Google eventually agreed to Dutch requests to drastically narrow how the company uses personal data collected by its education tools — something US regulators haven’t done.

Google has also agreed not to use diagnostic data from its core educational apps in any way other than what it needs. Three fixed purposesThis is a drop of more than a dozen goals. These three uses included customer services and security issues.

Google also agreed not to use diagnostic data for market research, user profiling, or data analytics. It agreed to develop a tool to allow education customers to view their diagnostic information.

Job Vos (data protection officer at SIVON), a Dutch cooperative that negotiates technology vendor contracts on behalf of Dutch schools, said that he was involved in the long-running talks with Google. It cannot be used commercially.
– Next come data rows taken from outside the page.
-- ==== Sys2Proof/Laws/PerInstr.lean ====
section
/-! SUPPORT. A family of laws with one lemma for each instruction: its form as a slot word. -/

namespace Sys2Proof.Laws

/-- An instruction that carries a move has a destination id of ten bits and is no micro-operation (R92). -/
def SlotForm.Statement (i : Instr) : Prop :=
  ∀ m, moveOf i = some m → ∃ d, dstId i = some d ∧ d < 1024 ∧ microWord i = none

/-- Every move destination id has ten bits (R95 to R105). -/
theorem destId_lt (d : Dest) : destId d < 1024 := by
  cases d with
  | port p =>
    cases p with
    | vec u q => cases u <;> cases q <;> decide
    | bankData g => cases g <;> decide
    | bankCmp g => cases g <;> decide
    | sq q => cases q <;> decide
    | c0 q => cases q <;> decide
    | c1 q => cases q <;> decide
    | fb q => cases q <;> decide
    | ct i => simp only [destId, portId]; omega
    | mp i => simp only [destId, portId]; omega
    | sy i => simp only [destId, portId]; omega
    | _ => decide
  | null => decide
  | sreg n => simp only [destId]; omega
  | preg n => simp only [destId]; omega
  | vreg n => simp only [destId]; omega
  | kreg n => simp only [destId]; omega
In a recent interview, Phil Venables, Google Cloud’s chief information security officer, said Google worked regularly with regulators around the world and didn’t view discussions with the Dutch — or the resulting changes in Google’s data practices — as particularly noteworthy. He said that the company was open to technical developments by the Dutch.

Mr Venables stated that he was delighted to work alongside the Dutch as they were very tough on this. He also said that he responded to that.

Google has committed to introducing new privacy and transparency controls before the end of 2022. Ms. Nas and Mr. Vos stated that they are currently testing solutions offered by Google. This could take several months.

The Dutch initiative could offer privacy improvements to schools in the United States and around the world. Many schools lack the technical expertise to investigate how Google collects and uses student data.

However, privacy experts in the Netherlands see their vetting process and negotiation as part of a larger effort by other countries to assert digital supremacy over America’s tech superpowers.

“We are basically captured by the tech giants,” Ms Nas said. “We are realizing that the only way to get rid of it is to negotiate our way toward compliance with European standards.”